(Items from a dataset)
-- ==== Sys2Proof/Machine/Cut.lean ====
section
/-! DEFINITION. Machine/Cut.lean: cutting a region and restoring it (R125, R242 to R250), the
answer to a page fault (R124) and the destructive unload of a block (R256). -/

namespace Sys2Proof.Machine

/-! ## Beginning a cut (R242, R145, R262) -/

/-- The number of a partition's next cut. -/
def nextCut (p : Part) : Word := if p.cutno + 1 = 0 then 1 else p.cutno + 1

/-- A cut may be taken: the task runs and holds no stopping fault (R237). -/
def mayCut (t : Task) : Bool := (t.phase == .running || t.phase == .repairing) && t.fault.isNone

/-- Cut one task: an irrevocable one takes the lowest free slot, and its cut waits for one. -/
def cutOne (s : State) (uid : Nat) (reason : BitVec 4) : State :=
  match s.task? uid with
  | none => s
  | some t =>
    if !mayCut t then s
    else match (if t.irrev then freeSlot s else t.slot) with
      | none => s.modTask uid (fun t => { t with cutReq := some reason })
      | some n =>
        let part := taskPart s t
        let no := nextCut (s.part part)
        let s := s.modPart part (fun p => { p with cutno := no })
        s.modTask uid (fun t => { t with phase := .cutting, slot := some n, cutNo := no, cutWhy := reason, cutReq := none })

/-- Cut a task; in a lockstep pair its twin is cut with it. -/
def beginCut (s : State) (uid : Nat) (reason : BitVec 4) : State :=
  match s.task? uid with
  | none => s
  | some t =>
    let twin := twinOf s t
    let s := cutOne s uid reason
    match twin with
    | some u => cutOne s u.uid reason
    | none => s

/-- PREEMPT (R242): the TD cuts a region. -/
def execPreempt (task : Nat) (reason : BitVec 4) (s : State) : Result := .next (beginCut s task reason)

/-- Page faults that hold operators of a task and have no answer yet. -/
def pendingFaults (s : State) (t : Task) : List PageFault :=
  let held := t.uses.flatMap (fun k => (s.elem (keyEa k) (keyCtx k)).ops.filterMap (fun p => p.2.fault.map (·.1)))
  (s.part (taskPart s t)).faults.filter (fun f => f.status == 0 && held.contains f.fseq)

/-- PAGE_FAULT_LIMIT (R125): a fault pending for longer than the launch's limit cuts the region. -/
def execPageFaultLimit (s : State) : Result :=
  onTask s (fun s t =>
    match taskLaunch s t, mayCut t with
    | some l, true =>
      match (pendingFaults s t).find? (fun f => decide (f.time + 1000 * l.pflim < s.time)) with
      | some f => (beginCut s t.uid 2).modTask t.uid (fun t => { t with pxFault := some f.fseq })
      | none => s
    | _, _ => s)

/-! ## Capture (R243 to R245) -/

/-- A loop operator has its markers back on the inputs that close it (R244). -/
def loopClosed (r : ElemCtx) (n : Nat) : Bool :=
  let need := ([1, 3].filter (fun i => (r.inNet n i).isSome)).length
  decide (need ≤ (r.op (16 + n)).visited)

/-- Every operator of a router context has forwarded the cut. -/
def routerCut (r : ElemCtx) : Bool :=
  (List.range 8).all (fun n =>
    let c := opcodeOf (r.slotWord n)
    !r.slotOn n || ((r.op (16 + n)).cut && (c != 258 && c != 259 || loopClosed r n)))

/-- The state of a context is captured, or it has finished its stream (R245). -/
def ctxCaptured (s : State) (k : Nat) : Bool :=
  let ea := keyEa k
  let e := s.elem ea (keyCtx k)
  ctxPassed s k ||
    (if eaElem ea = 1 then routerCut e
     else if siteIsMt (eaSite ea) then
       (List.range 4).all (fun n => !bitSet (e.agnb n) 6 || ((e.op (agnIdx n)).cut && (e.op (agnIdx n)).res.isEmpty))
     else e.captured)

/-- Nothing of a router context is on its way to a neighbour or held behind a breakpoint. -/
def hopsEmpty (s : State) (k : Nat) : Bool :=
  let e := s.elem (keyEa k) (keyCtx k)
  e.outq.all (fun p => p.2.isEmpty) && e.outc.all (fun p => p.2.isEmpty) && [8, 9, 10, 11].all (fun q => eaElem (keyEa k) = 0 || (e.queue q).isEmpty)

/-- Contexts that a task still holds. -/
def heldKeys (s : State) (t : Task) : List Nat := t.uses.filter (fun k => (s.elem (keyEa k) (keyCtx k)).task == some t.uid)

/-- The cut of a task is complete. -/
def cutDone (s : State) (t : Task) : Bool := (heldKeys s t).all (fun k => ctxCaptured s k && hopsEmpty s k)

/-- What an operator keeps over a cut. -/
def savedOp (code : Nat) (o : OpSt) : OpSt :=
  { o with cut := false, visited := if code = 258 ∨ code = 259 then 0 else o.visited, sel := if code = 267 then none else o.sel }

/-- The saved state of a context: no marker of the cut in its queues, no operator stopped by it. -/
def ElemCtx.savedCtx (e : ElemCtx) (router : Bool) : ElemCtx :=
  { e with
    inq := e.inq.foldl (fun l p => tabSet l p.1 (p.2.filter (fun t => t.kind != .cut)) []) []
    inc := e.inc.foldl (fun l p => tabSet l p.1 (p.2.filter (fun c => !c.cut)) []) []
    ops := e.ops.foldl (fun l p => tabSet l p.1 (savedOp (if router then opcodeOf (e.slotWord (p.1 - 16)) else 0) p.2) OpSt.zero) []
    outq := [], outc := [], captured := false, shadow := none, armed := false }

/-- A context goes on as if no cut had been taken: its markers leave, and its operators fire again (R245). -/
def ElemCtx.uncut (e : ElemCtx) (router : Bool) : ElemCtx :=
  { e.savedCtx router with
    outq := e.outq.foldl (fun l p => tabSet l p.1 (p.2.filter (fun t => t.kind != .cut)) []) []
    outc := e.outc.foldl (fun l p => tabSet l p.1 (p.2.filter (fun c => !c.cut)) []) []
    shadow := e.shadow, armed := e.armed }

/-- A cut is dropped: what was captured is discarded. -/
def dropCut (s : State) (t : Task) : State :=
  (heldKeys s t).foldl (fun s k => s.modElem (keyEa k) (keyCtx k) (fun e => e.uncut (eaElem (keyEa k) == 1))) s

/-! ## Completing a cut (R245, R249) -/

/-- Park the objects of a suspended task: its mailbox logs their arrivals, those that wait first (R249, R250). -/
def parkObjects (s : State) (t : Task) : State :=
  t.binds.foldl (fun s o =>
    let b := s.barrier o
    let began := if b.pending.isEmpty then s.time else b.since
    let box := s.plat.mbxbase + BitVec.ofNat 52 (4096 * t.slot.getD 0)
    let b' := if b.park then { b with parkers := b.parkers ++ [t.uid] }
      else { b with park := true, parkers := [t.uid], mbox := box, since := began }
    logHeld (s.setBarrier o b') o (b.held.length + 1)) s

/-- Drop the armed loads of splice successors at a context; they are repeated after restore (R176). -/
def dropArmed (s : State) (key : Nat) : State :=
  s.modElem (keyEa key) (keyCtx key) (fun e => if e.armed then { e with shadow := none, armed := false } else e)

/-- Suspend a task whose state is captured: its records go into the save areas, or those of the whole region into the spill. -/
def suspendTask (s : State) (t : Task) : State :=
  let keys := heldKeys s t
  let l := keys.map (fun k => (k, (s.elem (keyEa k) (keyCtx k)).savedCtx (eaElem (keyEa k) == 1)))
  let imgs := areaImages l t.cutNo
  let area := imgs.all (fun p => !areaHeld s p.1 && decide (p.2.length ≤ 65536))
  let s := if area then imgs.foldl (fun s p => putArea s p.1 0 p.2) s else s
  let s := keys.foldl (fun s k => leaveContext (dropArmed s k) k) s
  let s := s.modTask t.uid (fun t =>
    { t with
      phase := .suspended
      saved := l.map (fun p => { key := p.1, ctx := p.2, area := area, size := (ctxRecords p.1 p.2 t.cutNo).length, go := [] })
      spill := if area then [] else l.flatMap (fun p => ctxRecords p.1 p.2 t.cutNo) })
  parkObjects s t

/-! ## Restore (R247) -/

/-- The generation that marks a physical-address element of generation g stale (R122, R247). -/
def staleGen (g : BitVec 7) : BitVec 7 := g + 64

/-- An element of the present generation, marked stale. -/
def staleEl (g : BitVec 7) (x : Nat) : Nat :=
  if elFault x ∨ elGen x ≠ g.toNat then x else x - elGen x * 2 ^ 56 + (staleGen g).toNat * 2 ^ 56

/-- An address token, marked stale. -/
def staleToken (g : BitVec 7) (t : Token) : Token :=
  if t.kind = .data then
    let p := elemsToPay 64 ((List.range 8).map (fun i => if elemValid t.mask 64 i then staleEl g (elemNat t.pay 64 i) else elemNat t.pay 64 i))
    { t with pay := p, res := regenRes p t.mask }
  else t

/-- A reissue log with its present translations under the stale mark as well. -/
def staleLog (g : BitVec 7) (l : List Reissue) : List Reissue :=
  (l.filter (fun r => r.gen == g)).map (fun r => { r with gen := staleGen g }) ++ l

/-- Mark what an operator holds of address tokens. -/
def staleOp (g : BitVec 7) (fed : Bool) (o : OpSt) : OpSt :=
  { o with
    page := o.page.map (fun p => (p.1, BitVec.ofNat 64 (staleEl g p.2.toNat)))
    relog := staleLog g o.relog
    held := if fed then o.held.map (staleToken g) else o.held
    toks := if fed then o.toks.map (staleToken g) else o.toks
    ptr := if fed ∧ o.visited = 0 then o.ptr.map (staleEl g) else o.ptr }

/-- The source of a data queue of a context is an `xlat`: its tokens carry physical addresses. -/
def queueFed (s : State) (key q : Nat) : Bool :=
  let site := eaSite (keyEa key)
  let ctx := keyCtx key
  let r := s.elem (siteEa site 1) ctx
  let code := if eaElem (keyEa key) = 1 then (if q < 12 then q - 8 else r.slotLink ((q - 16) / 4) (q % 4)) else r.field (8 + q) % 32
  !(feeders s ctx site code).isEmpty

/-- Mark the saved physical-address tokens of a context stale. -/
def staleCtx (s : State) (key : Nat) : State :=
  let ea := keyEa key
  let g := (s.part (partOfSite s (eaSite ea))).gen
  let e := s.elem ea (keyCtx key)
  let fed := e.inq.filter (fun p => queueFed s key p.1)
  let opFed := fun (n : Nat) =>
    if eaElem ea = 1 then (List.range 3).any (fun i => (e.inNet (n - 16) i).isSome && queueFed s key (slotKey (n - 16) i))
    else if 32 ≤ n then queueFed s key ((OpWord.ofBits (e.agnWord (n - 32))).sa.toNat % 4) else false
  s.setElem ea (keyCtx key)
    { e with
      inq := fed.foldl (fun l p => tabSet l p.1 (p.2.map (staleToken g)) []) e.inq
      ops := e.ops.foldl (fun l p => tabSet l p.1 (staleOp g (opFed p.1) p.2) OpSt.zero) [] }

/-- Both ends of the links that a region's dies share start again at a common number, and no flit from before the cut counts (R91): the die
edges stand at 32 to 39. -/
def resetLinks (s : State) (t : Task) : State :=
  let dies := (t.saved.map (fun v => eaDie (keyEa v.key))).dedup
  if dies.length < 2 then s
  else (List.range 8).foldl (fun s i =>
    s.setLink (32 + i) { s.link (32 + i) with next := 0, acked := 0, expect := 0, unacked := [] }) s

/-- Put one saved context back; what MCACK has answered meanwhile goes on (R226). -/
def restoreCtx (s : State) (t : Task) (v : Nat × ElemCtx) : State :=
  let go := (t.saved.filter (fun x => x.key == v.1)).flatMap (·.go)
  let e := go.foldl (fun e n => e.setOp n { e.op n with sel := some true }) v.2
  setWeight (s.setElem (keyEa v.1) (keyCtx v.1) { e with task := some t.uid, released := false }) v.1 1

/-- Repeat the shadow loads of splice successors at contexts they have not taken. -/
def rearm (s : State) (uid : Nat) : State :=
  (successorsOf s uid).foldl (fun s u => u.image.foldl (fun s p =>
    let e := s.elem (keyEa p.1) (keyCtx p.1)
    if e.task = some uid ∧ e.shadow.isNone then s.modElem (keyEa p.1) (keyCtx p.1) (fun e => { e with shadow := some p.2, armed := true })
    else s) s) s

/-- Restore a suspended task, in the order of R247; levels are bound again (R140). -/
def restoreTask (s : State) (t : Task) : State :=
  let free := t.saved.all (fun v => (s.elem (keyEa v.key) (keyCtx v.key)).task.isNone)
  if !free then s
  else
    match readSaved s t with
    | (s, none) => endWith s t.uid { cls := 6, reason := 0, unit := 0, detail := 0, addr := 0 }
    | (s, some l) =>
      let s := l.foldl (fun s v => restoreCtx s t v) s
      let s := bindExps s (t.binds.zip t.exps)
      let s := resetLinks s t
      let s := l.foldl (fun s v => staleCtx s v.1) s
      let s := unparkFor s t.uid
      let s := rearm s t.uid
      let s := l.foldl (fun s v => s.modElem (keyEa v.1) (keyCtx v.1) (fun e => { e with released := true })) s
      let s := (setPtrs s t).modTask t.uid (fun t =>
        { t with phase := if 0 < t.repaired then .repairing else .running, saved := [], spill := [], preempts := t.preempts + 1, lastFire := s.time
                 excused := 0, slot := if t.irrev then none else t.slot, pxFault := none })
      s

/-! ## Debug requests (R380, R401) -/

/-- End a debug request: CUT and STATUS are written to its block; a stop that is done posts its BREAK record. -/
def endDebug (s : State) (r : DebugReq) (cut status : Nat) : State :=
  let s := s.modPlat (fun p => { p with dbgReqs := p.dbgReqs.erase r })
  let blk := BitVec.ofNat 6 r.blk
  let s := (blockWrite s blk (r.addr + 12) 4 cut).1
  let s := (blockWrite s blk (r.addr + 8) 4 status).1
  match r.uid.bind s.task?, decide (status = 1) && !r.resume with
  | some t, true =>
    let ea := siteEa (siteAt t.row0 t.col0) 0
    let n := (s.part r.part).fnum + 1
    s.modPart r.part (fun p =>
      { p with fnum := n
               frHeld := p.frHeld ++ [{ bytes := faultBytes s ea 0 n (some t.uid) (faultInfo 12 0 14 Token.zero)
                                        blk := siteBlock (eaSite ea), task := some t.uid, stop := false }] })
  | _, _ => s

WHAT NEEDS TO BE DONE: Work out how many lines contain the word "mask" in the records, and answer with the number only.

SOLUTION TO THIS TASK: 2